/-- CONTROL_SWITCH (R320 to R323): at a boundary that is not excluded, with a pending run that fits the allowance; where the
cluster has ganged sections, after the last one of the pass (R101).
`spent` counts the cycles of a WAITS in progress that have passed. -/
def execControlSwitch (n : TileNo) (spent : Nat) (s : State) : Host.Outcome State Fault Refusal :=
  let t := s.tile n.val
  let cl := s.cluster (n.val / 8)
  let boundary := !t.ctx && !t.bufOpen && t.sf.br.isNone && t.sf.skip.isNone && t.sf.rpt.isNone && cl.gang.isNone &&
    cl.arrived.isEmpty && decide (cl.gangs.length ≤ cl.gangsDone) && (!t.afterCret || t.waitedFor spent) && (t.run == .running || (t.run == .idle && t.yielded))
  .next (if !boundary ∨ !s.domOn n.val ∨ s.isLib n.val then s
    else match t.runs with
      | [] => s
      | r :: rest =>
        match s.node r.inst with
        | none => s.setTile n.val { t with runs := rest }
        | some nd =>
          if s.allowance < t.ctlCyc + nd.ctrlCost + 2 then
            s.setTile n.val t.deferRuns
          else
            let t := match t.sf.wait with
              | some c => t.waited (min spent (c - t.scyc))
              | none => t
            let b := { t.ctl.setLoops [] with mode := 0 }
            let b := [RegWrite.p 0 (BitVec.ofNat 17 nd.stateAddr), .p 1 (BitVec.ofNat 17 nd.paramAddr),
              .p 2 (BitVec.ofNat 17 nd.coefAddr), .s 15 0x7FF#32].foldl applyWrite b
            let t := ({ t with ctx := true, handler := r.inst, runs := rest, ctl := b,
                               cf := { issued := t.cf.issued, pc := nd.ctrlEntry } } : Tile).spend 1
            let late := (s.grid.tick - r.due) * s.cyc + t.scyc + t.ctlCyc
            (s.setTile n.val t).monitor 3 n.val ((late : Int) - r.at_))

end Sys2Proof.Machine
end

══════

** TASK **
Show each line of the data that contains the string "cluster".

** EXERCISE RESULT **
cluster has ganged sections, after the last one of the pass (R101).
  let cl := s.cluster (n.val / 8)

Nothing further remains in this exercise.